Course detail

Operational and System Analysis

FAST-NPA017Acad. year: 2023/2024

The subject provide the basic overview of the terminology of system analysis and basic types of optimisation tasks including the most often used methods of operation research and its implementation in water management as linear programming, non-linear programming, dynamic programming, multi criteria optimistion, graph theory, network analysis methods, project management, arificial neural networks, genetic algorithm and risk analysis.

Language of instruction

Czech

Number of ECTS credits

6

Mode of study

Not applicable.

Department

Institute of Municipal Water Management (VHO)

Entry knowledge

Mathematics in scope of bachelor study program Civil Engineering, the basic knowledge of the Excel software tool.

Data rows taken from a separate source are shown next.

/-- The check of one lane (R176 to R178, R189, R196): canonical form, translation, alignment, in this order (17 R372). -/
def State.checkLane (s : State) (g : Grp) (o : Op) (l : Nat) : Except LaneFault LaneOk × State :=
  let a := s.opAddr g o l
  let n := accBytes o.instr
  let one (r : Except LaneFault Loc) : Except LaneFault LaneOk :=
    match alignLoc l n a (isWindowOp o.instr) r with | .ok p => .ok ⟨p, none⟩ | .error e => .error e
  if isWindowOp o.instr then (one (s.winCheck g l (lo32 a)), s)
  else
    match o.instr with
    | .cinvP _ =>
      match s.physNest g.ctx a.toNat false with
      | .ok r => (one (.ok (if r.void then .void else .mem r.pa r.path)), s.traced r.tr)
      | .error e => (.error ⟨l, a, e.cause, false, some e⟩, s.traced e.tr)
    | i =>
      match s.translate g.core g.ctx g.sup a (accKind i) with
      | .error e => (.error ⟨l, a, e.cause, false, some e⟩, s.traced e.tr)
      | .ok r =>
        let t := s.xCommit g.core r
        let p : Loc := if r.void then .void else .mem r.pa r.path
        match i with
        | .ldw _ =>
          (match one (.ok p), t.checkLdw g l (o.slotAt 1 l) (lo32 o.n) with
           | .error e, _ => (.error e, t)
           | .ok _, .error e => (.error e, t)
           | .ok _, .ok q => (.ok ⟨p, some q⟩, t))
        | _ => (one (.ok p), t)

/-- What the checks of a list of lanes find. -/
structure Checked where
  locs : List (Nat × Loc)
  locs2 : List (Nat × Loc)
  faults : List LaneFault
  deriving DecidableEq, Repr

/-- The checks of every lane (R178). -/
def State.checkLanes (s : State) (g : Grp) (o : Op) (ls : List Nat) (acc : Checked) : Checked × State :=
  match ls with
  | [] => (acc, s)
  | l :: r =>
    match s.checkLane g o l with
    | (.ok p, t) => t.checkLanes g o r { acc with
        locs := acc.locs ++ [(l, p.loc)], locs2 := acc.locs2 ++ (match p.loc2 with | some q => [(l, q)] | none => []) }
    | (.error e, t) => t.checkLanes g o r { acc with faults := acc.faults ++ [e] }

/-- Changes an operation of a group. -/
def State.modOp (s : State) (gid n : Nat) (f : Op → Op) : State :=
  s.modGrp gid (fun g => match Tab.find g.ops n with
    | some o => { g with ops := Tab.put g.ops n (f o) }
    | none => g)

/-- Raises a cause at an operation's fault point (R141, R142): the group's fragments stop, and the trap's entry follows. -/
def State.raiseOp (s : State) (gid n : Nat) (o : Op) (cause : Nat) (fl : BitVec 32) (faddr : Dword) (win : Bool) : State :=
  s.modGrp gid (fun (g : Grp) => { g with raised := g.raised ++
    [⟨cause, 0, o.slot, o.m, fl, o.pc, faddr, win, wordsOpcode o.words, some n, decide (0x10 ≤ cause)⟩] })

/-- The release steps that an operation owes before its fault point (R198, R199): a line whose write-back is denied raises the
denying cause for every lane. -/
def State.opRelease (s : State) (gid n : Nat) (g : Grp) (o : Op) (sc : Nat) : State :=
  if !s.wide g sc then s.modOp gid n (fun o => { o with rel := false })
  else
    match s.releaseL1 g.core g.ctx g.sup with
    | (t, none) => t.modOp gid n (fun o => { o with rel := false })
    | (t, some (e, l)) =>
      let va : Dword := (BitVec.ofNat 48 l.va).signExtend 64
      let rec0 := { t.xRcd g e .write va o.pc o.m (wordsOpcode o.words) with kind := 2, w30 := l.lastPc }
      (t.raiseGroup gid [rec0]).raiseOp gid n o e.cause o.m va false

/-- Faults of lanes `fs` of operation `n` at its fault point: deferred (R143), or raised. -/
def State.opFaults (s : State) (gid n : Nat) (o : Op) (fs : List LaneFault) : State :=
  match fs with
  | [] => s
  | f :: _ =>
    let g := s.grp gid
    let fl := if o.kind = 2 then o.m else maskOf (fs.map (fun e => e.lane))
    let recs := (s.pageRcds g (accKind o.instr) o.pc (wordsOpcode o.words) fs).map (fun r =>
      if o.kind = 2 then { r with lanes := o.m } else r)
    let t := s.raiseGroup gid recs
    if g.defer && !g.inHandler && fs.all (fun e => deferrable e.cause) then t.modGrp gid (fun k => k.deferFault n fl f.cause f.addr)
    else t.raiseOp gid n o f.cause fl f.addr f.win

/-- The fault point of a memory operation with its release steps done: every lane is checked (R178), then the lanes are performed,
deferred or raised; a lane of PREF whose address faults is dropped (R191). -/
def State.faultPoint (s : State) (gid n : Nat) (g : Grp) (o : Op) : State :=
  let r := s.checkLanes g o o.doLanes ⟨[], [], []⟩
  let c := r.1
  let voids := (c.locs.filter (fun p => decide (p.2 = .void))).map (fun p =>
    (⟨p.1, s.opAddr g o p.1, 0x10, false, none⟩ : LaneFault))
  let drop := match o.instr with | .pref _ => true | _ => false
  let t := if drop then r.2 else r.2.worldRcds g (accKind o.instr) o.pc (wordsOpcode o.words) voids
  let obj := match o.instr with | .ldw _ => t.winLoc g (lo32 o.n) | _ => none
  if c.faults.isEmpty || drop || (g.defer && !g.inHandler && c.faults.all (fun e => deferrable e.cause)) then
    let u := t.modOp gid n (fun k => { k with passed := true, locs := c.locs, locs2 := c.locs2, obj := obj })
    if drop then u else u.opFaults gid n o c.faults
  else t.opFaults gid n o c.faults

/-! ### Performing accesses -/

/-- Reads the pieces of `size` bytes of one location: bytes with a poison mark for each piece. -/
def State.readLoc (s : State) (h : How) (va : Nat) (l : Loc) (n : Nat) : (List Byte × Bool) × State :=
  match l with
  | .void => ((List.replicate n 0, false), s)
  | .dead => ((List.replicate n 0, true), s)
  | .mem pa path => s.readGlobal (h.on path) va pa n
  | .win c k => ((s.winRead c k n, s.winPoisoned c k n), s)

/-- A lane's words read, each with its poison mark. -/
def State.readWords (s : State) (h : How) (va : Nat) (l : Loc) (n : Nat) : List (Word × Bool) × State :=
  let step (p : List (Word × Bool) × State) (i : Nat) : List (Word × Bool) × State :=
    let k := min n 8
    let m : Loc := match l with | .void => .void | .dead => .dead | .mem pa path => .mem (pa + 8 * i) path | .win c q => .win c (q + 8 * i)
    let r := p.2.readLoc h (va + 8 * i) m k
    let ws := (List.range ((k + 3) / 4)).map (fun j => (BitVec.ofNat 32 (leNat ((r.1.1.drop (4 * j)).take 4)), r.1.2))
    (p.1 ++ ws, r.2)
  (List.range ((n + 7) / 8)).foldl step ([], s)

Rules for evaluation and completion of the course

Extent and forms are specified by guarantor’s regulation updated for every academic year.

Aims

Get the basic knowledge of operation reserach methods which are used in water management as a linear and non-linear programming, graph theory, multicriteria optimisation methods, Artificial Neural Networks, Genetic Algoritm. Handle the fundamental solution of optimization problems using the module SOLVER (Excel) and project management with MS Project tool.
The student manages the basic knowledge of linear and non-linear programming, graph theory, multicriteria optimisation methods, project management, Artificial Neural network and Genetic algoritm. Get the basic skill with using the software tools Excel-Solver and MS Project.

Study aids

Not applicable.

Prerequisites and corequisites

Not applicable.

Basic literature

Not applicable.

Recommended reading

Not applicable.

Classification of course in study plans

  • Programme NPC-SIV Master's 1 year of study, winter semester, compulsory

Type of course unit

 

Lecture

26 hod., optionally

Teacher / Lecturer

Syllabus

1. Subject of operational and system analysis, basic terms and types of problems. 2. Linear programming – Simplex method. 3. Dual problem of linear programming, specific problems of linear programming. 4. Transportation problem – solving by MODI method. 5. Non-linear programming, method of objective function linearization. 6. Non-linear programming – Lagrange method. 7. Polyoptimal problems, pareto solving techniques. 8. Combinatorial problems, bivalent programming. 9. Graph theory, minimum graph frame and minimum graph trace. 10. Network analysis – methods of project control. 11. Dynamic programming. 12. Neural networks, genetic algorithms. 13. Risk analysis.

Exercise

39 hod., compulsory

Teacher / Lecturer

Syllabus

1. Excel SOLVER. 2. Linear programming – methods of graphical solution. 3. Linear programming – Simplex method – Excel SOLVER. 4. Dual problem of linear programming – Excel SOLVER. 5. Distriubution problem – Excel SOLVER. 6. Non-linear programming – Lagrange method. 7. Non-linear programming – Lagrange method. 8. Combinatorial methods – method Monte-Carlo. 9. MS Project software tool. 10. Graph theory – Critical Path Method. 11. MS Project – project management. 12. MS Project – project management. 13. Credit.